El secretario de Estado, John Kerry, se la había dejado servida cuando apeló a una pirueta insólita: dijo que las pruebas existen, que resultan absolutamente confiables, pero que no las podía mostrar porque eso afectaría la seguridad de Estados Unidos. Obama reforzó esta explicación recordando que él como senador no había creído en los argumentos de Bush y había votado en contra del ataque a Irak. Por lo tanto, ahora tendrían que creerle. Si él decía que había armas químicas, y que las había utilizado el gobierno de Damasco ¿cómo iban a desconfiar?

 

Tablero peligroso
Como sea, la cuestión no es tanto qué ocurrirá en Oriente Medio luego de la incursión armada sino cómo se recompondrá el tablero de las relaciones internacionales. Si algo pudo comprobar Obama en estos meses es que el mundo ya no es lo que era. El multilateralismo como programa para la gestión de los conflictos internacionales es una «ideología» que encuentra cada vez más adeptos.
No es casual que entre la ocupación de Libia y la situación en Siria, EE.UU. encuentre tanta negativa a su deseo de extender sus tentáculos militares. En Libia eligió ocupar un segundo plano detrás de Francia. Tras él, se encolumnaron Gran Bretaña, el resto de la comunidad europea y sobre todo la OTAN, que fue la que manejó el bloqueo aéreo. Y también hubo anuencia de la ONU, donde el operativo contó con el visto bueno esquivo pero favorable de Rusia y China.
Ahora el organismo internacional envió expertos a analizar si se lanzaron gases venenosos y, en caso afirmativo, quién los arrojó. Y son mayoría los países que reclaman esperar el resultado de esa investigación. Argentina, que presidió el Consejo de Seguridad durante el mes de agosto, propuso que, además de contar con ese informe, se buscara una solución política de alto nivel para la situación siria. Y a la manera de la resolución de conflictos que encontró la Unasur, pidió que los cancilleres de los 15 países del consejo se instalen en Siria para encontrar un arreglo político al entuerto.
Por su parte, Moscú utilizó esta vez su poder de veto en el Consejo de Seguridad. Es que en Tartus, Siria, hay una base militar rusa. Además, el premier Vladimir Putin sabe que en última instancia lo que el Pentágono busca es instalarse en territorio sirio para terminar de rodear a Rusia con un anillo de misiles desde Europa oriental a Afganistán. Por otro lado, a nadie escapa que la provisión de gas y petróleo mediante ductos que atraviesen Siria es uno de los proyectos en ciernes para el futuro cercano. Rusia no está sola, China, que también ocupa un escaño permanente y con derecho de veto en el Consejo de Seguridad, comparte el rechazo a la intervención militar.
Otro dato que inquietó a EE.UU. fue que su aliado más firme, Gran Bretaña, esta vez no estuvo de su lado. David Cameron, bastante golpeado por la crisis económica y los continuos escándalos –por su acercamiento con el vapuleado grupo Murdoch y por la manipulación de tasas con el banco Barclays– no consiguió el apoyo legislativo para «castigar» a Al Assad.
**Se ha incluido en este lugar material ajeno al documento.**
-- ==== Sys2Proof/Machine/Judge.lean ====
section
/-! DEFINITION. Judgements: where each goes (R381–R385, R394, R408), the half-granule word results (R196, R197),
the condition lines (R198), the conditions and counters (R199–R204). -/

namespace Sys2Proof.Machine

/-! ### Counters, first fail, bins and records -/

/-- A 48-bit counter that stops at its limit, with its saturation flag (R382). -/
def satCount (s : State) (k flags i : Nat) : State :=
  let v := s.num k + 1
  if v ≥ 2 ^ 48 - 1 then (s.setNum k (2 ^ 48 - 1)).setFlag flags i true else s.setNum k v

/-- Where an issue stands: its instruction-region index and segment, from the captured issues. -/
def capOf (s : State) (issue cyc : Nat) : Option IssueCap :=
  s.cis.caps.find? (fun x => x.issue == issue && x.cyc == cyc)

/-- Change the captured entry of an issue. -/
def capMap (s : State) (issue cyc : Nat) (f : IssueCap → IssueCap) : State :=
  let caps := s.cis.caps.map (fun x => if x.issue == issue && x.cyc == cyc then f x else x)
  s.setCis { s.cis with caps := caps }

/-- Mark a failed position of a pin in its issue's entry (R395, R396). -/
def capFail (s : State) (c : Nat) (j : Judgement) : State :=
  capMap s j.issue j.cyc (fun x =>
    let p := (aFind x.pins c).getD ⟨0, 0⟩
    let pins := aPut x.pins c { p with failw := putBit p.failw j.slot true }
    { x with pins := pins, inv := if j.inv then putBit x.inv c true else x.inv })

/-- Set the result bits of a half-granule word of a pin (R196). -/
def wordMark (s : State) (c w bits : Nat) : State :=
  let x := s.chan c
  s.setChan c { x with words := aPut x.words w ((aFind x.words w).getD 0 ||| bits) }

/-- The first failed judgement of a burst on a channel (R383). Judgements settle in the order of their words, so that of
several failures of one issue the first stands in the lower word. -/
def firstFail (s : State) (c : Nat) (j : Judgement) : State :=
  let k := atCh K.FF_ISSUE c
  if s.num k = 2 ^ 64 - 1 then
    let cap := (capOf s j.issue j.cyc).getD ⟨j.issue, 0, 0, 0, [], 0, none⟩
    s.setNums [(k, j.issue), (atCh K.FF_GRANULE c, cap.granule), (atCh K.FF_SEGMENT c, cap.seg),
               (atCh K.FF_WORD c, j.word % 2)]
  else s

/-- INVALID_SEEN follows INV_COUNT (R419). -/
def invSeen (s : State) (c : Nat) : State :=
  s.setFlag (atCh K.CNT_FLAGS c) 2 (s.num (atCh K.INV_COUNT c) != 0)

/-- One judgement on a channel the raster does not cover (R382–R385). -/
def countJudgement (s : State) (c : Nat) (j : Judgement) : State :=
  let s := satCount s (atCh K.JUDGED c) (atCh K.CNT_FLAGS c) 1
  if j.fail then
    let s := satCount s (atCh K.ERR_COUNT c) (atCh K.CNT_FLAGS c) 0
    let s := if j.inv then invSeen (s.inc (atCh K.INV_COUNT c)) c else s
    firstFail s c j
  else s

/-- A raster point that has left force holds a word. -/
def EyePoint.has (p : EyePoint) (w : Nat) : Bool := decide (p.start ≤ w) && decide (w < p.stop)

/-- The raster point in force at the start of a word on a covered pin (R408): none outside a raster, `some none` the point
now in force, `some (some p)` one that has left force. -/
def pointAt (s : State) (c w : Nat) : Option (Option EyePoint) :=
  if !covered s c then none
  else if rasterOn s && decide (s.cis.startWord ≤ w) then some none
  else match s.cis.closed.find? (fun p => p.has w) with
    | some p => some (some p)
    | none => none

/-- The raster covers the pin at a word (R385, R408). -/
def underRaster (s : State) (c w : Nat) : Bool := (pointAt s c w).isSome

/-- The word is blanked on the pin (R407). -/
def blanked (s : State) (c w : Nat) : Bool :=
  match pointAt s c w with
  | none => false
  | some none => decide (w < s.cis.blankTo)
  | some (some p) => decide (w < p.blankTo)

/-- Change the bin of a channel at the point of a word (R408, R409). -/
def binMap (s : State) (c w : Nat) (f : Nat → Nat) : State :=
  let put (b : Assoc Nat) : Assoc Nat := aPut b c (f ((aFind b c).getD 0))
  if rasterOn s && decide (s.cis.startWord ≤ w) then s.setCis { s.cis with bins := put s.cis.bins }
  else s.setCis { s.cis with closed := s.cis.closed.map (fun p => if p.has w then { p with bins := put p.bins } else p) }

/-- One judgement of a covered pin in the bin of its word's point (R408, R409). -/
def binJudgement (s : State) (c : Nat) (j : Judgement) : State :=
  binMap s c j.word (fun b =>
    let e := b % 2 ^ 30
    2 ^ 30 * (b / 2 ^ 30) + (if j.fail ∧ e < 2 ^ 30 - 1 then e + 1 else e))

/-- In an unblanked word, a covered pin that is not valid or whose checker is in ACQUIRE makes its bin
SUSPECT (R409). -/
def suspectMark (s : State) (c w : Nat) : State :=
  if underRaster s c w && !blanked s c w && (!pinValid s c || (roleOf s c == 6 && (s.chan c).chk == 1)) then
    binMap s c w (fun b => putBit b 30 true)
  else s

/-- One checker judgement in its block of 1,024 (R327). -/
def blockJudgement (s : State) (c : Nat) (fail : Bool) : State :=
  let x := s.chan c
  if x.chk ≠ 2 then s
  else
    let f := x.blkFails + ofBool fail
    if f ≥ s.num (atCh K.LOSS_ERRS c) then
      (s.setChan c { x with chk := 1, chkRun := 0, blkN := 0, blkFails := 0 }).inc (atCh K.RELOCKS c)
    else if x.blkN + 1 = 1024 then s.setChan c { x with blkN := 0, blkFails := 0 }
    else s.setChan c { x with blkN := x.blkN + 1, blkFails := f }

/-- One judgement goes where it belongs: to no place in a blanked word (R407); otherwise to its block, and to the eye bin
or the counters and the issue's record (R327, R385, R408). -/
def settleOne (s : State) (c : Nat) (j : Judgement) : State :=
  if blanked s c j.word then s
  else
    let s := wordMark s c j.word (1 + 2 * ofBool j.fail)
    let s := if j.chk then blockJudgement s c j.fail else s
    if underRaster s c j.word then binJudgement s c j
    else
      let s := countJudgement s c j
      if j.fail then capFail s c j else s

/-- A judgement whose word has been reached by granule `m` settles now, another waits (R303, R408). -/
def judge (s : State) (c m : Nat) (j : Judgement) : State :=
  if j.word < 2 * (m + 1) then settleOne s c j
  else
    let x := s.chan c
    s.setChan c { x with later := x.later ++ [j] }

/-- The waiting judgements of a channel whose words granule `m` reaches settle. -/
def settleLater (s : State) (m c : Nat) : State :=
  let x := s.chan c
  if x.later.isEmpty then s
  else
    let now := x.later.filter (fun j => decide (j.word < 2 * (m + 1)))
    let s := s.setChan c { x with later := x.later.filter (fun j => !decide (j.word < 2 * (m + 1))) }
    now.foldl (fun s j => settleOne s c j) s

/-- A channel has yet to make a judgement that belongs to an entry's issue (R394). -/
def capWaits (s : State) (x : IssueCap) : Bool := (List.range 96).any (fun c =>
  let ch := s.chan c
  ch.later.any (fun j => j.issue == x.issue && j.cyc == x.cyc) ||
  (match ch.vec with | some v => v.issue == x.issue && x.cyc == 0 && decide (v.gone < v.len) | none => false))

/-- The entry holds a failed judgement. -/
def capFailed (x : IssueCap) : Bool := x.pins.any (fun p => p.2.failw != 0)

/-- The captured issues that are complete and hold nothing to record are dropped; one that is complete takes the capture
level in force (R394, R413). -/
def capPrune (s : State) : State :=
  let kept := s.num K.CAP_MODE == 1 || s.num K.CAP_MODE == 2
  let caps := s.cis.caps.filter (fun x => (kept && capFailed x) || capWaits s x)
  let stamp (x : IssueCap) : IssueCap :=
    if x.level.isNone && !capWaits s x then { x with level := some (s.num K.CAP_LEVEL) } else x
  s.setCis { s.cis with caps := caps.map stamp }

/-! ### Condition lines -/

/-- FAIL, PASS and MATCH of a pin in a word; none when the pin is neutral (R196, R197, R357). -/
def wordResult (s : State) (c w : Nat) : Option (Bool × Bool × Bool) :=
  let r := liveRole s c
  let b := (aFind (s.chan c).words w).getD 0
  if r ≠ 3 ∧ r ≠ 4 ∧ r ≠ 6 ∧ r ≠ 7 then none
  else if bit b 2 then none
  else if bit b 3 then some (true, false, false)
  else if r = 7 ∧ !bit b 0 then none
  else some (bit b 1, !bit b 1, bit b 0 && !bit b 1)

/-- The result LINE_CFG chooses (R240). -/
def pickResult (sel : Nat) (r : Bool × Bool × Bool) : Bool :=
  if sel = 0 then r.1 else if sel = 1 then r.2.1 else r.2.2

/-- Line i of a tile in a word (R198). -/
def lineValue (s : State) (t i w : Nat) : Bool :=
  let cfg := s.num (atTile K.LINE_CFG0 t + i)
  let pins := setBits cfg 8
  if pins.isEmpty then false
  else if bit cfg 10 then
    pins.all (fun j => match wordResult s (8 * t + j) w with | some r => pickResult (field cfg 9 8) r | none => true)
  else
    pins.any (fun j => match wordResult s (8 * t + j) w with | some r => pickResult (field cfg 9 8) r | none => false)

/-- The latest half-granule word a condition of cycle m includes on a tile's lines, none before the first:
the bounds of R31 and R204 plus the lead the spec leaves open, which is fixed from one tile lock to the next. The drive
that a branch of cycle m changes begins with cycle m + 1, so R31 asks for every word w with
w / 2 + 3.5 + 3.0 ns / t_g < m + 2; each of them is in by the K_C of R204. The lead is fixed from one lock of the tile's PLL to the next (R31, R180). -/
def lastWord (s : State) (t m : Nat) : Option Nat :=
  let lag := 4 + s.wordsWithin 3000000
  let early := ((List.range 8).map (fun j => earlyCmp s (8 * t + j))).foldl max 0
  let lead := min (Config.lineLead t ((aFind s.slow.locks t).getD 0)) (lag - 1 - 2 * early)
  if lag ≤ 2 * m + lead then some (2 * m + lead - lag) else none

/-- Forget the word results of a tile's pins up to word w. -/
def dropWords (s : State) (t w : Nat) : State :=
  (List.range 8).foldl (fun s j =>
    let x := s.chan (8 * t + j)
    if x.words.isEmpty then s
    else s.setChan (8 * t + j) { x with words := x.words.filter (fun p => decide (w < p.1)) }) s

/-- The lines of a tile take the values of word w; the rising edges are added to `up` (R198, R202). -/
def tileWord (t w : Nat) (acc : State × List Nat) : State × List Nat :=
  let s := acc.1
  let old := s.num (atTile K.LINE_LIVE t)
  let vals := (List.range 4).map (fun i => lineValue s t i w)
  let new := vals.foldr (fun b v => 2 * v + ofBool b) 0
  let up := (List.range 4).filter (fun i => bit new i && !bit old i)
  (s.setNum (atTile K.LINE_LIVE t) new, acc.2 ++ up.map (4 * t + ·))

/-- The lines of one tile over the two words that become visible in cycle m. -/
def tileCycle (m : Nat) (acc : State × List Nat) (t : Nat) : State × List Nat :=
  if !tileReady acc.1 t then acc
  else match lastWord acc.1 t m with
  | none => acc
  | some w =>
    let acc := if w = 0 then acc else tileWord t (w - 1) acc
    let acc := tileWord t w acc
    (dropWords acc.1 t w, acc.2)

/-- All lines over one SEQCLK cycle, with the lines that rose, once for each edge. -/
def linesCycle (s : State) (m : Nat) : State × List Nat :=
  (List.range 12).foldl (tileCycle m) (s, [])

/-! ### Conditions -/

/-- The flags of R200. -/
def condFlags (s : State) : Nat :=
  let z (i : Nat) : Bool := (s.seq.cnt[i]?).getD 0 == 0
  ofBool s.seq.ringMark + 2 * ofBool s.seq.ringTime + 4 * s.num K.HOST_FLAG + 8 * ofBool s.seq.jump.isSome +
  16 * ofBool (z 0) + 32 * ofBool (z 1) + 64 * ofBool (z 2) + 128 * ofBool (z 3)

/-- All condition lines: bit 4t + i. -/
def allLines (s : State) : Nat :=
  (List.range 12).foldl (fun v t => v + s.num (atTile K.LINE_LIVE t) % 16 * 16 ^ t) 0

/-- Condition C_k (R199, R236). -/
def condition (s : State) (k : Nat) : Bool :=
  let cfg := s.num (K.COND_CFG0 + k)
  let sel := cfg % 2 ^ 56
  let have_ := allLines s + 2 ^ 48 * condFlags s
  if sel = 0 then false
  else
    let v := if bit cfg 56 then sel &&& have_ == sel else sel &&& have_ != 0
    v != bit cfg 57

/-- Sampling condition C_k clears the ring flags it selects (R201). -/
def consume (s : State) (k : Nat) : State :=
  let cfg := s.num (K.COND_CFG0 + k)
  (s.setSeq { s.seq with ringMark := s.seq.ringMark && !bit cfg 48,
                               ringTime := s.seq.ringTime && !bit cfg 49 })

/-- COND_LIVE (R234). -/
def condLive (s : State) : Nat :=
  (List.range 16).foldl (fun v k => v + ofBool (condition s k) * 2 ^ k) 0 + 2 ^ 16 * condFlags s

/-- Decrement the counters for an issue and for the lines that rose (R202). -/
def countersCycle (s : State) (issue : Bool) (up : List Nat) : State :=
  let step (n v : Nat) : Nat :=
    let e := s.num (K.CNT_EVENT0 + n)
    let d := if field e 7 6 = 1 then (up.filter (· == field e 5 0)).length
             else if field e 7 6 = 2 then ofBool issue else 0
    v - d
  s.setSeq { s.seq with cnt := s.seq.cnt.mapIdx step }

end Sys2Proof.Machine
end

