-- ==== Sys2Proof/Machine/Effects.lean ====
section
/-! DEFINITION. What every command's meaning shares: it takes place unless D00 has stopped, and a rise of ATTN is
signalled (R83); units that exist; and accesses that have no row of their own. -/

namespace Sys2Proof.Machine

/-- A command takes effect: nothing happens while D00 has stopped (R638), and a rise of ATTN signals vector 0 (R83). -/
def took (s : State) (f : State → State) : Host.Outcome State Fault Refusal :=
  .next (if s.pwr.stopped then s else attnNote (f s))

/-- An effect on a channel, 0–95. -/
def onCh (s : State) (c : Nat) (f : State → State) : State := if c < 96 then f s else s

/-- An effect on a tile, 0–11. -/
def onTile (s : State) (t : Nat) (f : State → State) : State := if t < 12 then f s else s

/-- An effect on a pump channel, 0–15. -/
def onPump (s : State) (p : Nat) (f : State → State) : State := if p < 16 then f s else s

/-- An access without a row of its own. -/
def registerAccess (s : State) (r : RegAccess) : State :=
  match r with
  | .object v i sub d => writeVia s v i sub d
  | .bar0Write pf off d => bar0Write s pf off d
  | .bar0Read pf off len => bar0Read s pf off len
  | .jtagInstruction code => jtagInstruction s code
  | .scanCapture => scanCapture s
  | .scanUpdate cells => scanUpdate s cells
  | .recoveryCapture => recoveryCapture s

/-- A pump command through CH_CMD or PUMP_DB (R491, R509). -/
def pumpVia (s : State) (v : PumpVia) (p value : Nat) : State :=
  match v with
  | .chCmd w => writeKey s w (atPump K.CH_CMD p) value
  | .pumpDb pf => bar0Write s pf (0x10000 + 256 * p) (leBytes 4 value)

end Sys2Proof.Machine
end

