/-- While no JTAG frame executes, a DICT_FRAME word without LAST discards an unread reply with the request before it,
and joins the request buffer, which is discarded when it exceeds 1,500 bytes; a word with LAST that completes a version
2 READ of 16 bytes is served and leaves its reply. While a frame executes a word is dropped. A capture takes the next
reply word with VALID, or none without, and BUSY says whether a frame executes. Test-Logic-Reset discards request and
reply and makes IDCODE the instruction (log entry 112). An instruction reaches its register; the boundary-scan register
takes its output cells under SAMPLE/PRELOAD, and IDCODE is captured as 0xB9612C3D. In recovery a RECOVERY word without
LAST joins the image, and a whole image that fails its checks is discarded with its status. Nothing else changes. Under
EXTEST or CLAMP with ALIVE control 1 the ALIVE lines are never both high, and outside recovery and the safe state
EXTEST, CLAMP and HIGHZ act as BYPASS while MGMT is set. -/
def Obligations.JtagDictionaryPort : Prop :=
  ∀ (s : State) (word : Nat), s.pwr.stopped = false → word < 2 ^ 34 →
    let old := if s.jtag.reply = [] then s.jtag.req else []
    let busy := if jtagBusy s = true then 2 ^ 33 else 0
    (jtagBusy s = false → bit word 32 = false →
      ∃ t, exec (.dictFrameUpdate word) s = .next t ∧ Frame [] [.jtag] s t ∧
        t.jtag = { s.jtag with reply := [], req := if 1500 < old.length + 4 then [] else old ++ leBytes 4 word }) ∧
    (jtagBusy s = false → bit word 32 = true → serving s = true → s.mgmt.held = none →
      s.pwr.softReset = false → s.flag K.VER_ENABLE 1 = true →
      let d := old ++ leBytes 4 word
      d.length = 16 → byteAt d 0 = 2 → byteAt d 1 = 1 → fieldAt d 14 2 ≤ 1024 →
      ∃ t f, exec (.dictFrameUpdate word) s = .next t ∧ Frame [] [.jtag, .mgmt] s t ∧
        t.jtag = { s.jtag with req := [], reply := words32 f } ∧
        byteAt f 0 = 2 ∧ byteAt f 1 = 0x81 ∧ replyTag 2 f = fieldAt d 2 2) ∧
    (jtagBusy s = true → ∃ t, exec (.dictFrameUpdate word) s = .next t ∧ Frame [] [] s t) ∧
    (∀ w r, s.jtag.reply = w :: r →
      ∃ t, exec .dictFrameCapture s = .next t ∧ t.jtag = { s.jtag with reply := r } ∧ Out.jtag (w + 2 ^ 32 + busy) ∈ t.out ∧
        Frame [] [.jtag, .out] s t) ∧
    (s.jtag.reply = [] → ∃ t, exec .dictFrameCapture s = .next t ∧ Out.jtag busy ∈ t.out ∧ Frame [] [.out] s t) ∧
    (∃ t, exec .testLogicReset s = .next t ∧ t.jtag = { s.jtag with req := [], reply := [], ir := 0x01 } ∧
      Frame [] [.jtag] s t) ∧
    (∀ code < 256, ∃ t, exec (.registerWrite (.jtagInstruction code)) s = .next t ∧ t.jtag = { s.jtag with ir := code } ∧
      Frame [] [.jtag] s t) ∧
    (s.jtag.ir = 0x02 → ∀ cells < 32, ∃ t, exec (.registerWrite (.scanUpdate cells)) s = .next t ∧
      t.jtag = { s.jtag with cells := cells / 4 } ∧ Frame [] [.jtag] s t) ∧
    (s.jtag.ir = 0x01 → ∃ t, exec (.registerWrite .scanCapture) s = .next t ∧ Out.jtag 0xB9612C3D ∈ t.out ∧
      Frame [] [.out] s t) ∧
    (s.pwr.recovery = true → bit word 32 = false →
      ∃ t, exec (.recoveryWord word) s = .next t ∧ t.jtag = { s.jtag with image := s.jtag.image ++ leBytes 4 word } ∧
        Frame [] [.jtag] s t) ∧
    (s.pwr.recovery = true → bit word 32 = true → fwCheck s (s.jtag.image ++ leBytes 4 word) ≠ 0 →
      ∃ t, exec (.recoveryWord word) s = .next t ∧
        t.jtag = { s.jtag with image := [], status := some (fwCheck s (s.jtag.image ++ leBytes 4 word)) } ∧
        Frame [] [.jtag] s t) ∧
    ((jtagInstr s = 0x00 ∨ jtagInstr s = 0x04) → bit s.jtag.cells 2 = true → alivePins s ≠ some (true, true)) ∧
    (s.flag K.READY 0 = true → s.pwr.recovery = false → s.num K.SAFE ≠ 1 →
      (s.jtag.ir = 0x00 ∨ s.jtag.ir = 0x03 ∨ s.jtag.ir = 0x04) → jtagInstr s = 0xFF)

/-- An accepted write of 0x7A1C to KEY_UNLOCK makes one unlock pending for the port it came by; the lapse re-arms the
lock. An accepted write of LOCK_SET sets the bits written 1 and clears none. An accepted write of an authority object
gives the port its class, a pending unlock of that port lapses where the class changes, and a function's copy of its
class follows. VER_ENABLE takes its implemented bits. SIG_REF takes the value and SIG_VALID is set. Each clears
SIG_CURRENT, and no other object and no unit changes. -/
def Obligations.KeyAndLocks : Prop :=
  ∀ (s : State) (v : Via) (n : Nat),
    (AcceptedKey s v K.KEY_UNLOCK n → n < 65536 → ∃ t, exec (.keyUnlock v n) s = .next t ∧ n = 0x7A1C ∧
      t.num K.UNLOCK_STATE = (askerVia s v).port ∧ t.num K.SIG_CURRENT = 0 ∧
      Frame [K.UNLOCK_STATE, K.SIG_CURRENT] answered s t) ∧
    (s.pwr.stopped = false → ∃ t, exec .unlockLapse s = .next t ∧ t.num K.UNLOCK_STATE = 0 ∧ Frame [K.UNLOCK_STATE] [] s t) ∧
    (AcceptedKey s v K.LOCK_SET n → n < 2 ^ 32 → ∃ t, exec (.lockSet v n) s = .next t ∧
      (∀ b < 8, bit (t.num K.LOCK_SET) b = (bit (s.num K.LOCK_SET) b || bit n b)) ∧ t.num K.SIG_CURRENT = 0 ∧
      Frame [K.LOCK_SET, K.SIG_CURRENT] answered s t) ∧
    (∀ port, 1 ≤ port → port ≤ 5 → Accepted s v 0x1F00 port (leBytes 1 n) → n < 256 →
      ∃ t, exec (.authWrite v port n) s = .next t ∧ t.num (objKey 0x1F00 port) = n % 8 ∧ t.num K.SIG_CURRENT = 0 ∧
        t.num K.UNLOCK_STATE = (if n % 8 ≠ s.num (objKey 0x1F00 port) ∧ s.num K.UNLOCK_STATE = port then 0 else s.num K.UNLOCK_STATE) ∧
        (∀ pf < 2, (if port = pf + 1 then { s.pf pf with cls := n % 8 } else s.pf pf).Same true (t.pf pf)) ∧
        Frame [objKey 0x1F00 port, K.UNLOCK_STATE, K.SIG_CURRENT] (.fns :: answered) s t) ∧
    (AcceptedKey s v K.VER_ENABLE n → n < 256 → ∃ t, exec (.verEnable v n) s = .next t ∧ t.num K.VER_ENABLE = n % 8 ∧
      bit n 1 = true ∧ t.num K.SIG_CURRENT = 0 ∧ Frame [K.VER_ENABLE, K.SIG_CURRENT] answered s t) ∧
    (AcceptedKey s v K.SIG_REF n → n < 2 ^ 32 → ∃ t, exec (.sigRef v n) s = .next t ∧ t.num K.SIG_REF = n ∧
      t.num K.SIG_VALID = 1 ∧ t.num K.SIG_CURRENT = 0 ∧ Frame [K.SIG_REF, K.SIG_VALID, K.SIG_CURRENT] answered s t)
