/-! ### Objects after an update -/

@[simp] theorem num_setNum (k v j : Nat) : (s.setNum k v).num j = if j = k then v else s.num j := by
  simp only [State.num, State.setNum, aFind_aPut]; split <;> rfl
@[simp] theorem num_inc (k j : Nat) : (s.inc k).num j = if j = k then inc32 (s.num k) else s.num j := num_setNum ..
@[simp] theorem num_add (n k d j : Nat) : (s.add n k d).num j = if j = k then (s.num k + d) % 2 ^ n else s.num j :=
  num_setNum ..
@[simp] theorem num_setFlag (k i : Nat) (b : Bool) (j : Nat) :
    (s.setFlag k i b).num j = if j = k then putBit (s.num k) i b else s.num j := num_setNum ..
theorem setNums_nil : s.setNums [] = s := rfl
theorem setNums_cons (p : Nat × Nat) (l : List (Nat × Nat)) : s.setNums (p :: l) = (s.setNum p.1 p.2).setNums l := rfl
theorem num_setNums (l : List (Nat × Nat)) (j : Nat) (h : ∀ p ∈ l, j ≠ p.1) : (s.setNums l).num j = s.num j := by
  induction l generalizing s with
  | nil => rfl
  | cons p r ih =>
    rw [setNums_cons, ih _ (fun q hq => h q (List.mem_cons_of_mem _ hq)), num_setNum, if_neg (h p List.mem_cons_self)]
@[simp] theorem num_evBurst (j : Nat) :
    s.evBurst.num j = if j = K.ATTN_EVENTS then putBit (s.num K.ATTN_EVENTS) 11 true else s.num j := num_setNum ..
@[simp] theorem num_evPump (j : Nat) :
    s.evPump.num j = if j = K.ATTN_EVENTS then putBit (s.num K.ATTN_EVENTS) 10 true else s.num j := num_setNum ..
@[simp] theorem num_evCal (j : Nat) :
    s.evCal.num j = if j = K.ATTN_EVENTS then putBit (s.num K.ATTN_EVENTS) 9 true else s.num j := num_setNum ..
@[simp] theorem blob_setBlob (k : Nat) (v : Bytes) (j : Nat) :
    (s.setBlob k v).blob j = if j = k then v else s.blob j := by
  simp only [State.blob, State.setBlob, aFind_aPut]; split <;> rfl
@[simp] theorem chan_setChan (c : Nat) (x : Chan) (d : Nat) : (s.setChan c x).chan d = if d = c then x else s.chan d := by
  simp only [State.chan, State.setChan, aFind_aPut]; split <;> rfl
@[simp] theorem tmu_setTmu (c : Nat) (x : Tmu) (d : Nat) : (s.setTmu c x).tmu d = if d = c then x else s.tmu d := by
  simp only [State.tmu, State.setTmu, aFind_aPut]; split <;> rfl
@[simp] theorem pch_setPch (p : Nat) (x : PumpCh) (q : Nat) : (s.setPch p x).pch q = if q = p then x else s.pch q := by
  simp only [State.pch, State.setPch, aFind_aPut]; split <;> rfl
theorem putBit_get (v i : Nat) (b : Bool) : bit (putBit v i b) i = b := by
  unfold putBit bit
  split
  · assumption
  · rename_i h
    cases b
    · have hv : Nat.testBit v i = true := by cases hb : Nat.testBit v i <;> simp_all
      have h2 := Nat.testBit_eq_decide_div_mod_eq ▸ hv
      simp only [Bool.false_eq_true, if_false]
      rw [Nat.testBit_eq_decide_div_mod_eq]
      have h3 : v / 2 ^ i % 2 = 1 := by simpa using h2
      have hpos : 0 < 2 ^ i := Nat.two_pow_pos i
      have hle : 2 ^ i ≤ v := by
        by_contra hc
        rw [Nat.div_eq_of_lt (by omega)] at h3
        omega
      have h4 : v / 2 ^ i = (v - 2 ^ i) / 2 ^ i + 1 := by
        rw [← Nat.add_div_right _ hpos, Nat.sub_add_cancel hle]
      simp only [decide_eq_false_iff_not]; omega
    · have hv : Nat.testBit v i = false := by cases hb : Nat.testBit v i <;> simp_all
      have h2 := Nat.testBit_eq_decide_div_mod_eq ▸ hv
      simp only [if_true]
      rw [Nat.testBit_eq_decide_div_mod_eq]
      have h3 : v / 2 ^ i % 2 = 0 := by have := decide_eq_false_iff_not.1 h2; omega
      have h4 : (v + 2 ^ i) / 2 ^ i = v / 2 ^ i + 1 := Nat.add_div_right _ (Nat.two_pow_pos i)
      simp only [h4, decide_eq_true_eq]; omega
Bombardeos. Desde hace dos años los rebeldes reciben ayuda estadounidense. (Medina/AFP/Dachary)

El presidente francés, François Hollande, siguiendo el ejemplo de su antecesor en la ocupación de Libia, es el más firme partidario europeo de la intervención militar en Siria. Al igual que Obama,  el socialista viró hacia posiciones cada vez más cercanas al colonialismo del siglo XIX, a pesar de que también en Francia la condena al ataque es masiva.
Tanto cambiaron algunas cosas que hasta el Vaticano decidió esta vez asumir compromisos antes de la batalla. El argentino Jorge Bergoglio emitió comunicados condenando el uso de la violencia y el comercio de armas y protagonizó una jornada de ayuno en contra de una nueva guerra.
Para desazón de Obama, el encuentro del G20 en San Petersburgo, el grupo de los países más desarrollados y los emergentes, entre los que figura la Argentina, se convirtió en un foro donde se ventiló la situación siria, más allá de que es un espacio para el debate de cuestiones económicas. Si el presidente estadounidense esperaba conseguir un apoyo explícito a su intentona, se llevó la sorpresa de que mayoritariamente le dieron la espalda.

 

Amigos son los amigos
Sólo consiguió un tibio documento firmado por un puñado de países amigos que propone «una fuerte respuesta internacional a esta grave violación de las normas» por el uso de armas químicas. Si bien el texto no refiere explícitamente a operaciones militares, significó una suerte de carta blanca a Obama. Como primer fogonero, entre los firmantes está Francia, y le siguen Gran Bretaña, Australia, Canadá, Italia, Japón, Corea del Sur, Arabia Saudita y Turquía. España, como país invitado, también aprobó el respaldo.
Con ese papel en la mano y una catarata de videos donde se ven los horrores del uso de armas químicas, Obama fue a la caza de votos en el Capitolio. Según las encuestas, 6 de cada 10 estadounidenses rechazan la intervención. Ni siquiera el aniversario de los atentados del 11S logró cambiar estos datos.
La población, que mostró su hastío a las guerras votando a Obama en 2008, percibe ahora que con el demócrata nada cambió. Para peor, la revelación de que todos son espiados por organismos de seguridad con la justificación de que así se combate el terrorismo es un trago amargo que ya no están dispuestos a digerir. Ni en EE.UU. ni afuera, como le dijo la presidenta de Brasil, Dilma Rousseff, al mandatario en su encuentro en Rusia.
Asimismo, hay una movida internacional para pedir que le retiren el Nobel a Obama. El propio presidente admitió ante periodistas –y a confesión de parte relevo de pruebas– que él siempre había dicho que no se lo merecía. El discurso de que la suya es la última de las guerras hasta alcanzar la paz puede desencadenar consecuencias imprevisibles en Oriente Medio, a poco de anunciarse la vuelta al diálogo entre palestinos e israelíes.